In 2020, with the tragic deaths of Black men playing out on the evening news and protests against police brutality taking place in cities across the country, it’s hard to understand how anyone could deny the existence of white privilege. But in conversations with friends and loved ones, I’ve learned that there are still many who associate privilege with wealth and opportunity, two things that are often out of reach for people living in underserved, mostly white communities.
I know this because I grew up white in one of the poorest states in the country, where loss of industry has devastated the economy and the opioid epidemic has increasingly led to children being placed in foster care, and even necessities like clean water aren’t guaranteed. People are suffering, but not because of the color of their skin — and that’s where we must draw the distinction, if we ever hope to confront racial injustice and effect meaningful change.

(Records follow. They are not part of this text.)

/-- The card that the Copy Engine of a core starts next (R285): the earliest that waits, is not blocked (R284), and whose block is not
stopping. -/
def Sys.nextCard (s : Sys) (r : CoreRef) : Option Card :=
  (s.core r).cards.find? fun c => c.state == .waiting && s.mayRun c && !s.cardBlocked c

/-- CARD_ENTER_CHECKER (R283): the next card of the chain enters while the checker has room; with the last one the KICK or
MDRAIN completes. -/
def execCardEnterChecker (r : CoreRef) (s : State) : Host.Outcome State Fault Refusal :=
  work s fun _ t =>
    let k := t.sys.core r
    match k.kick with
    | none => t
    | some q =>
      if 64 ≤ k.cards.length then t
      else
        match q.cards with
        | [] => (t.map fun s => s.setCore r fun k => { k with kick := none }).finish q.warp q.op fun w => w
        | x :: rest =>
          let t1 := t.map fun s => s.setCore r fun k =>
            { k with cards := k.cards ++ [s.enteringCard r x], kick := if rest.isEmpty then none else some { q with cards := rest } }
          if rest.isEmpty then t1.finish q.warp q.op fun w => w else t1

/-- A card changed. -/
def Sys.setCard (s : Sys) (r : CoreRef) (id : Nat) (f : Card → Card) : Sys :=
  s.setCore r fun k => { k with cards := updateWhere (fun x => x.id == id) f k.cards }

/-- CARD_START (R285): at most 8 cards run. -/
def execCardStart (r : CoreRef) (s : State) : Host.Outcome State Fault Refusal :=
  keepMemory s fun _ y =>
    if 8 ≤ ((y.core r).cards.filter fun c => c.state == .running).length then y
    else
      match y.nextCard r with
      | none => y
      | some c => y.setCard r c.id fun x => { x with state := .running }

/-! ## Elements -/

/-- The indexes of a linear index, dimension 0 first (R178). -/
def elementIndexes (ext : List Nat) (nd n : Nat) : List Nat :=
  match nd, ext with
  | 0, _ => [n]
  | m + 1, e :: rest => n % e :: elementIndexes rest m (n / e)
  | _ + 1, [] => [n]

/-- Is an element live? -/
def JobCard.isLive (j : JobCard) (ix : List Nat) : Bool :=
  ix.zipIdx.all fun x => (j.clip.getD x.2 0 == 0 || x.1 < j.clip.getD x.2 0)

/-- The number of elements. -/
def JobCard.total (j : JobCard) : Nat := (List.range (j.nd + 1)).foldl (fun n k => n * j.ext.getD k 0) 1

/-- The linear index of indexes, dimension 0 first. -/
def linearIndex (ext ix : List Nat) : Nat :=
  match ext, ix with
  | e :: es, i :: is => i + e * linearIndex es is
  | _, _ => 0

/-- Indexes moved on to the next live element in linear order, from dimension 0 up: a dimension that has passed its last
live position goes back to 0 and carries. -/
def nextLive (live : List Nat) (ix : List Nat) : Option (List Nat) :=
  match live, ix with
  | l :: ls, i :: is =>
    if i + 1 < l then some ((i + 1) :: is)
    else (nextLive ls is).map fun js => 0 :: js
  | _, _ => none
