/-- The writes of a launch (R252, R256): the share array, then the zeros of the completion bitmap. -/
def Plan.writes (x : Plan) : List (Nat × List Byte) :=
  let d := x.desc
  (if d.shares == 0 || tolT d.demand == 0 then [] else x.nodes.map fun n => (d.shares + 2 * n.index, natToBytes 2 n.share.toNat)) ++
  (if d.dir == 2 || d.bitmap == 0 then []
   else (List.range ((d.stages * d.nodes + 7) / 8)).map fun i => (d.bitmap + i, [0]))

/-- Every completion bit of a sweep set (R259). -/
def Tx.setAllBits {o : Phys} (t : Tx o) (w : Sweep) : Tx o :=
  (List.range w.stages).foldl (fun t st => (List.range w.nodesN).foldl (fun t n => t.setBit w st n) t) t

/-- A launch that passes (R252): a DEMAND sweep completes with its pass; another is admitted. -/
def Tx.launchPassed {o : Phys} (t : Tx o) (x : Plan) (pkt queue descriptor : Nat) : Tx o :=
  let asid := (t.sys.queue queue).field 79 68
  let w := x.sweep t.sys.nextSweep pkt queue asid descriptor
  let t1 := t.map fun s =>
    let ms := match x.bytes with
      | some b => s.device.measurements ++ [.table (sha3 (natToBytes 1024 b))]
      | none => s.device.measurements
    { s with nextSweep := s.nextSweep + 1, device := { s.device with measurements := ms } }
  if x.desc.dir == 2 then
    (t1.setAllBits w).map fun s =>
      ({ s with sweeps := s.sweeps ++ [{ w with phase := .complete, runs := [] }] }).setPacket pkt fun q =>
        { q with work := .done 0 0 0 0, fault := none }
  else t1.map fun s => { s with sweeps := s.sweeps ++ [w.admitRoot] }

/-- A launch that stops (R252, R260, R327). -/
def Tx.launchStop {o : Phys} (t : Tx o) (pkt queue descriptor : Nat) (e : LaunchStop) : Tx o :=
  let asid := (t.sys.queue queue).field 79 68
  match e with
  | .hold => t
  | .predFailed =>
    ((t.launchFailed pkt queue descriptor 0 0x20 Cause.predFailed.code.toNat).map fun s => s.logError (.aborted .predFailed 0 0 0xFFFFFF)).appendError
      queue Cause.predFailed.code 2 1 0 0xFFFFFF 0 0 0 0
  | .fail code detail =>
    let t1 := match code == 0x15, readVirtual t.phys t.sys asid descriptor 128 with
      | true, .ok d => t.upd fun p s => s.noteWindow p asid (Descriptor.parse d).tower (detail / 65536)
      | _, _ => t
    t1.launchFailed pkt queue descriptor 1 code detail
  | .fault va w wr =>
    -- the tower of the record is the descriptor's, once it has been read
    let tower := match readDescriptor t.phys t.sys asid descriptor with
      | .ok d => (Descriptor.parse d).tower
      | .error _ => 0
    t.launchFault pkt queue descriptor tower va w wr

/-- The reads of a launch up to its table noted (R303). -/
def Tx.noteTable {o : Phys} (t : Tx o) (asid descriptor : Nat) : Tx o :=
  if t.sys.inputs.hostErrors.isEmpty then t
  else
    let t1 := t.noteRead asid descriptor 128
    match readVirtual t.phys t.sys asid descriptor 128 with
    | .ok d => if (Descriptor.parse d).sens == 0 then t1 else t1.noteRead asid (Descriptor.parse d).sens 1024
    | .error _ => t1

/-- The readings of the node records noted (R303). -/
def Tx.noteTree {o : Phys} (t : Tx o) (asid : Nat) (x : Descriptor) : Tx o :=
  if t.sys.inputs.hostErrors.isEmpty then t
  else (List.range x.nodes).foldl (fun t n => t.noteRead asid (x.tree + 32 * n) 32) t

/-- The writes of a launch, then its last check (R252, R260). -/
def Tx.launchWrites {o : Phys} (t : Tx o) (pkt queue descriptor : Nat) (x : Plan) : Tx o :=
  let asid := (t.sys.queue queue).field 79 68
  match t.writeAll asid x.writes with
  | (t1, some (_, .held)) => t1
  | (t1, some e) => (t1.noteTree asid x.desc).launchFault pkt queue descriptor x.desc.tower e.1 e.2 true
  | (t0, none) =>
    let t1 := t0.noteTree asid x.desc
    let fails := x.pred.bind fun id => (t1.sys.sweep id).bind fun w => dovetailFails x.desc w
    match fails with
    | some n => if x.desc.dir == 2 then t1.launchPassed x pkt queue descriptor else t1.launchFailed pkt queue descriptor 1 0x16 n
    | none => t1.launchPassed x pkt queue descriptor

/-- A launch tried (R252, R260): it passes, fails, waits for the host or is held. An access that waited walks again, and the
passes before it are made again with it, but for the sensitivity table, which is read once (R271). -/
def Tx.tryLaunch {o : Phys} (t : Tx o) (pkt : Nat) : Tx o :=
  match t.sys.packet pkt with
  | none => t
  | some q =>
    match q.work with
    | .sweep descriptor latched =>
      if q.fault.isSome || (t.sys.sweeps.any fun w => w.pkt == pkt) then t
      else
        let queue := q.ref.queue
        let asid := (t.sys.queue queue).field 79 68
        let noted := if latched.isSome then t else t.noteTable asid descriptor
        match planTable t.phys t.sys pkt queue descriptor latched with
        | .error .hold => t
        | .error e => noted.launchStop pkt queue descriptor e
        | .ok y =>
          let t1 := noted.map fun s => s.setPacket pkt fun q => { q with work := .sweep descriptor (some y.2) }
          match planTree t1.phys t1.sys asid y.1 y.2 with
          | .error .hold => t1
          | .error e => (t1.noteTree asid y.1).launchStop pkt queue descriptor e
          | .ok x => t1.launchWrites pkt queue descriptor x
    | _ => t

/-- A started packet of a header, if there is one. -/
def Sys.startedPacket (s : Sys) (p : PacketRef) : Option Packet := s.packets.find? fun q => q.ref == p

/-- A packet started (R324): what it still has to do. -/
def Sys.openPacket (s : Sys) (p : PacketRef) (work : PacketWork) : Nat × Sys :=
  let (id, s1) := s.next
  (id, { s1 with packets := s1.packets ++ [{ id := id, ref := p, work := work, waits := match work with | .wait .. => true | _ => false }] })

/-- SWEEP (R252): the packet starts, and its launch is tried; a launch that was held is tried again. -/
def execSweep (p : PacketRef) (descriptor : Nat) (s : State) : Host.Outcome State Fault Refusal :=
  work s fun _ t =>
    match t.sys.startedPacket p with
    | some q => t.tryLaunch q.id
    | none =>
      let (id, y) := t.sys.openPacket p (.sweep descriptor none)
      (t.map fun _ => y).tryLaunch id

end Sys2Proof.Machine
end

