/-- The only core that may take the block back: the one with an open slot that it opened or used (R290). -/
def SavedBlock.only (s : Sys) (x : SavedBlock) : Option Nat :=
  let b := x.block
  if (s.core b.coreRef).accSlots.any fun a => a.block == b.id || NatSet.has b.usedSlots a.number then some b.core else none

/-- Has a core's checker room for the block's cards, or for the first 64 of them, which do not enter among those of a chain (R283)? DESIGN CHOICE:
a core without it does not take the block back yet (log 65). -/
def checkerRoom (s : Sys) (c : CoreRef) (x : SavedBlock) : Bool :=
  x.cards.isEmpty || ((s.core c).kick.isNone && decide ((s.core c).cards.length + min 64 x.cards.length ≤ 64))

/-- May a core take the block back (R290, R316)? -/
def SavedBlock.mayEnter (s : Sys) (x : SavedBlock) (c : CoreRef) : Bool :=
  (match x.only s with | some k => k == c.core | none => true) && checkerRoom s c x

/-- A restored card behind the cards of other blocks on its new core that it overlaps, but for those that wait for it already (R179, R284,
log 123). -/
def Sys.orderCard (s : Sys) (r : CoreRef) (y : Card) : Sys :=
  let own := (s.allCards.filter fun z => z.block == y.block).map Card.id
  s.setCard r y.id fun c => { c with behind := c.behind ++ (s.cardsBefore r y).filter fun i => !own.contains i }

/-- The cards of a restored block behind its 64th, which stand in the kick register and enter the checker as its slots are freed (R283, log 75);
the KICK that brought them is done. -/
def restChain (block : Nat) (cards : List Card) : Option KickChain :=
  match cards.drop 64 with
  | [] => none
  | y :: ys => some { warp := { block := block, rank := y.rank }, op := 0, cards := y :: ys }

/-- A restored block on its core: new places and units, its cards behind those in the checker, its stores to drain first. TIGHTENs whose
child has retired since complete now (R216). -/
def Sys.reseat (s : Sys) (x : SavedBlock) (c : CoreRef) (ks : List Nat) : Sys :=
  let b := x.block
  let places := s.allocateWarps c x.needs.proBays ks
  let ws := (b.warps.zip places).map fun y =>
    let w := x.tightened.foldl (fun (w : Warp) z => w.completeTighten z.1 z.2) y.1
    { w with slice := y.2.1, warpSlot := y.2.2.1, bays := y.2.2.2, draining := (w.ops.filter Op.isStore).map Op.id }
  let b1 : Block := { b with tower := c.tower, core := c.core, coreNo := (s.core c).nextNo % 65536,
                             units := if b.granted then s.freeUnits c b.bsmUnits else [],
                             since := (s.tower c.tower).clock.toNat, stopping := false, warps := ws }
  let back := x.cards.map fun y => { y with state := if y.state == .running then CardState.waiting else y.state }
  let s1 := s.setTower c.tower fun t => { t with saved := t.saved.filter fun y => y.block.id != b.id }
  let s2 : Sys :=
    { (s1.setCore c fun k =>
        { k with nextNo := k.nextNo + 1, cards := k.cards ++ back.take 64, kick := (restChain b.id back).orElse fun _ => k.kick }) with
      blocks := s1.blocks ++ [b1] }
  (back.take 64).foldl (fun s y => s.orderCard c y) s2

/-- A saved block aborted: it leaves the pool with its cards and their suspensions (R302). -/
def Tx.abortSaved {o : Phys} (t : Tx o) (x : SavedBlock) (cause : Cause) (rank faddr : Nat) : Tx o :=
  let b := { x.block with since := (t.sys.tower x.block.tower).clock.toNat }
  let t1 := t.map fun s =>
    { (s.setTower b.tower fun k => { k with saved := k.saved.filter fun y => y.block.id != b.id }) with
      faults := s.faults.filter fun f => !(x.cards.filterMap Card.faultId).contains f.id }
  t1.abortThe b cause rank 0 faddr 0

/-- A saved block whose record does not restore fails (R315). -/
def Tx.failRestore {o : Phys} (t : Tx o) (x : SavedBlock) : Tx o := t.abortSaved x .contextRestore 0 0

/-! ## Readiness -/

/-- The completion bit of a predecessor that stands for a node of its successor (R260). -/
def Sweep.predecessorBit (w v : Sweep) (stage n : Nat) : Nat :=
  let m := match w.dove with
    | 1 => n
    | 2 => match v.node n with
      | some x => if x.parent == 0xFFFFFF then v.root else x.parent
      | none => v.root
    | _ => v.root
  stage * v.nodesN + m

/-- The predecessor's part of a node's readiness (R260): its completion for NONE, else the completion bit of the mapped node. DESIGN CHOICE: a bit
that can no longer be read leaves the node not ready, without a record of the fault (log 151). -/
def predecessorReady (p : Phys) (s : Sys) (w : Sweep) (stage n : Nat) : Bool :=
  match w.pred.bind s.sweep with
  | none => true
  | some v =>
    if w.dove == 0 then v.phase == .complete
    else
      let bit := w.predecessorBit v stage n
      match readVirtual p s v.asid (v.bitmap + bit / 8) 1 with
      | .ok y => natBit y (bit % 8)
      | .error _ => false

/-- The readings of completion bits for nodes that have become ready, noted (R303). -/
def Sys.noteBits (p : Phys) (s : Sys) (w : Sweep) (xs : List Run) : Sys :=
  match w.pred.bind s.sweep with
  | none => s
  | some v =>
    if w.dove == 0 then s
    else xs.foldl (fun s r => s.noteRead p v.asid (v.bitmap + w.predecessorBit v r.stage r.node / 8) 1) s

/-- The inputs of a node at a stage are ready (R259, R260). -/
def inputsReady (p : Phys) (s : Sys) (w : Sweep) (stage : Nat) (x : Node) : Bool :=
  let retired := fun (st n : Nat) => (w.run st n).state == .retired
  (stage == 0 || retired (stage - 1) x.index) &&
  (if w.down then x.parent == 0xFFFFFF || retired stage x.parent else x.children.all (retired stage)) &&
  predecessorReady p s w stage x.index
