-- ==== Sys2Proof/Certificates/Slice0/Obligations.lean ====
section
/-! DEFINITION. The statements for the provers, with the vocabulary that they share. -/

namespace Sys2Proof.Claims

open Sys2Proof.Machine

/-! ## The issue of an instruction -/

/-- The issuing slot's context is `c`, no wait at issue holds the instruction, and every register that it names is in the bays
and none that it reads is poisoned: it executes. -/
def Issues (m : Mnem) (f : Fields) (s : State) (c : Ctx) : Prop :=
  s.sys.issuing = some c ∧ c.waits m f (c.active f.guard) = none ∧ c.registerFault m f (c.active f.guard) = none

/-- The flag that an instruction of variable latency takes. -/
def flagOf (m : Mnem) (c : Ctx) : Option Nat := if m.variableLatency then c.slot.nextFlag else none

/-- The state in which the issuing warp has become `w` and its slot stands at the next instruction; nothing else differs. -/
def after (s : State) (c : Ctx) (w : Warp) : State :=
  { s with sys := s.sys.putWarp c.ref (w.setSlot c.z fun z => { z with pc := z.pc.plus s.sys.words, left := z.left - 1, resume := none, hold := .none }) }

/-- The state in which the issuing warp has become `w` as a whole. -/
def moved (s : State) (c : Ctx) (w : Warp) : State := { s with sys := s.sys.putWarp c.ref w }

/-- The state in which the instruction stays at issue and has performed nothing. -/
def waiting (s : State) (c : Ctx) (h : Hold) : State :=
  { s with sys := s.sys.setWarp c.ref fun w => w.setSlot c.z fun z => { z with hold := h } }

/-- The state in which a vector instruction has written elements of one register: element `g l` in each active lane. -/
def vector (s : State) (c : Ctx) (f : Fields) (t : Nat) (g : Nat → Nat) : State :=
  after s c (c.w.putElems t f.d.toNat ((c.active f.guard).lanes.map fun l => (l, g l)))

/-- Lane `l` is active. -/
def Active (c : Ctx) (f : Fields) (l : Nat) : Prop := l < 64 ∧ (c.active f.guard).getLsbD l = true

/-! ## Operands -/

/-- The immediate of an instruction by its form, sign-extended to 64 bits. -/
def immSigned (f : Fields) : DWord :=
  match f.form with
  | .w32 => (f.b.extractLsb' 0 6).signExtend 64
  | .w64 => f.b.signExtend 64
  | .w96 => f.lit.signExtend 64

/-- The immediate zero-extended to 64 bits. -/
def immUnsigned (f : Fields) : DWord :=
  match f.form with
  | .w96 => f.lit.setWidth 64
  | _ => f.b.setWidth 64

/-- Operand B of a scalar instruction. -/
def scalarB (w : Warp) (f : Fields) (imm : DWord) : DWord := if f.imm then imm else w.scalar f.b.toNat

/-- Operand B of a vector instruction: the bits of its element at a lane. -/
def vectorB (w : Warp) (f : Fields) (imm : DWord) (t l : Nat) : Nat :=
  if f.imm then imm.toNat % 2 ^ intBits t else w.rawElem t f.b.toNat l

/-- The least and the greatest value of an integer type. -/
def low (t : Nat) : Int := if t % 2 = 0 then -(2 ^ (intBits t - 1)) else 0
/-- The greatest value of an integer type. -/
def high (t : Nat) : Int := if t % 2 = 0 then 2 ^ (intBits t - 1) - 1 else 2 ^ intBits t - 1

/-- A value clamped. -/
def clamped (t : Nat) (x : Int) : Int := if x < low t then low t else if high t < x then high t else x

/-- The bits of an integer in a type. -/
def bitsOf (t : Nat) (x : Int) : Nat := (x % 2 ^ intBits t).toNat

/-- The value of bits in a type. -/
def typedValue (t raw : Nat) : Int := if t % 2 = 0 ∧ 2 ^ (intBits t - 1) ≤ raw then (raw : Int) - 2 ^ intBits t else raw

/-! ## Frames -/

/-- Between two states, memory reads the same, every block is the same but for its warps (its BSM, the poison of it and its barriers among
the rest), and every warp but the issuing one is the same, with its lane-private memory. -/
def ElsewhereSame (s t : State) (r : WarpRef) : Prop :=
  (∀ a, t.phys.byte a = s.phys.byte a) ∧ (∀ a, t.phys.poisoned a = s.phys.poisoned a) ∧
  (∀ i, (t.sys.block i).map (fun b => { b with warps := [] }) = (s.sys.block i).map fun b => { b with warps := [] }) ∧
  ∀ q, q ≠ r → t.sys.warp q = s.sys.warp q

/-- Between two warps, the state that no data instruction writes is the same, lane-private memory among it. -/
def ControlSame (w v : Warp) : Prop :=
  v.fmask = w.fmask ∧ v.fcause = w.fcause ∧ v.faddr = w.faddr ∧ v.tvec = w.tvec ∧ v.rpr = w.rpr ∧ v.tol = w.tol ∧
  v.mcert = w.mcert ∧ v.rngkey = w.rngkey ∧ v.perm = w.perm ∧ v.ftz = w.ftz ∧ v.rs = w.rs ∧ v.rsPoison = w.rsPoison ∧ v.bays = w.bays ∧
  v.tiles = w.tiles ∧ v.tilePoison = w.tilePoison ∧ v.tileCtl = w.tileCtl ∧ v.priv = w.priv ∧ v.privPoison = w.privPoison ∧
  v.ops = w.ops

/-- The frame of an instruction that writes at most one scalar register. -/
def ScalarFrame (s t : State) (c : Ctx) (d : Nat) : Prop :=
  ElsewhereSame s t c.ref ∧ ∃ v, t.sys.warp c.ref = some v ∧ ControlSame c.w v ∧ v.flags = c.w.flags ∧
    (∀ n, n ≠ d → v.scalar n = c.w.scalar n) ∧ (∀ n, v.m.get n = c.w.m.get n) ∧
    ∀ n l, v.elem n l = c.w.elem n l ∧ v.elemPoisoned n l = c.w.elemPoisoned n l

/-- The frame of an instruction that writes at most one mask register and FLAGS. -/
def MaskFrame (s t : State) (c : Ctx) (d : Nat) : Prop :=
  ElsewhereSame s t c.ref ∧ ∃ v, t.sys.warp c.ref = some v ∧ ControlSame c.w v ∧
    (∀ n, v.scalar n = c.w.scalar n) ∧ (∀ n, n ≠ d → v.m.get n = c.w.m.get n) ∧
    ∀ n l, v.elem n l = c.w.elem n l ∧ v.elemPoisoned n l = c.w.elemPoisoned n l

/-- The frame of an instruction that writes elements of one register, or of an even-aligned pair, in the active lanes. -/
def VectorFrame (s t : State) (c : Ctx) (f : Fields) (wide : Bool) : Prop :=
  ElsewhereSame s t c.ref ∧ ∃ v, t.sys.warp c.ref = some v ∧ ControlSame c.w v ∧
    (∀ n, v.scalar n = c.w.scalar n) ∧ (∀ n, v.m.get n = c.w.m.get n) ∧
    ∀ n l, l < 64 → ¬ ((n = f.d.toNat ∨ (wide = true ∧ n = f.d.toNat + 1)) ∧ (c.active f.guard).getLsbD l = true) →
      v.elem n l = c.w.elem n l ∧ v.elemPoisoned n l = c.w.elemPoisoned n l

end Sys2Proof.Claims

open Sys2Proof Sys2Proof.Machine Sys2Proof.Claims

/-! ## Scalar integer instructions -/

/-- R120, R118: sums, differences, products and bitwise results of the scalar instructions without SAT, modulo 2^64, and moves. -/
def Sys2Proof.Claims.ScalarArithmetic : Prop :=
  ∀ (s : State) (f : Fields) (c : Ctx), f.sat = false →
    let a := c.w.scalar f.a.toNat
    let b := scalarB c.w f (immSigned f)
    let x := c.w.scalar f.c.toNat
    let result := fun (v : DWord) => Host.Outcome.next (after s c (c.w.setScalar f.d.toNat v))
    (Issues .sadd f s c → exec (.sadd f) s = result (a + b)) ∧
    (Issues .ssub f s c → exec (.ssub f) s = result (a - b)) ∧
    (Issues .smul f s c → exec (.smul f) s = result (a * b)) ∧
    (Issues .smad f s c → exec (.smad f) s = result (a * b + x)) ∧
    (Issues .sand f s c → exec (.sand f) s = result (a &&& b)) ∧
    (Issues .sor f s c → exec (.sor f) s = result (a ||| b)) ∧
    (Issues .sxor f s c → exec (.sxor f) s = result (a ^^^ b)) ∧
    (Issues .snot f s c → exec (.snot f) s = result (a ^^^ BitVec.allOnes 64)) ∧
    (Issues .smov f s c → exec (.smov f) s = result a) ∧
    (Issues .sli f s c → exec (.sli f) s = result b)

Once an academic term, white privilege refers to the benefits that come with being in the racial majority, regardless of your socioeconomic status. While approaching this topic with people in my own life, I’ve found that presenting this thought exercise can help someone who’s resistant to recognizing this reality. As a white person, you may not be able to live in your preferred neighborhood because the cost of housing is too high, not because you were made to feel unwelcome based on the color of your skin. When you walk into a store, you’re unlikely to be perceived as someone who might shoplift, even if your bank account sits at zero. And while getting a ticket may make it harder to feed your family, being pulled over by police is unlikely to put you in immediate danger.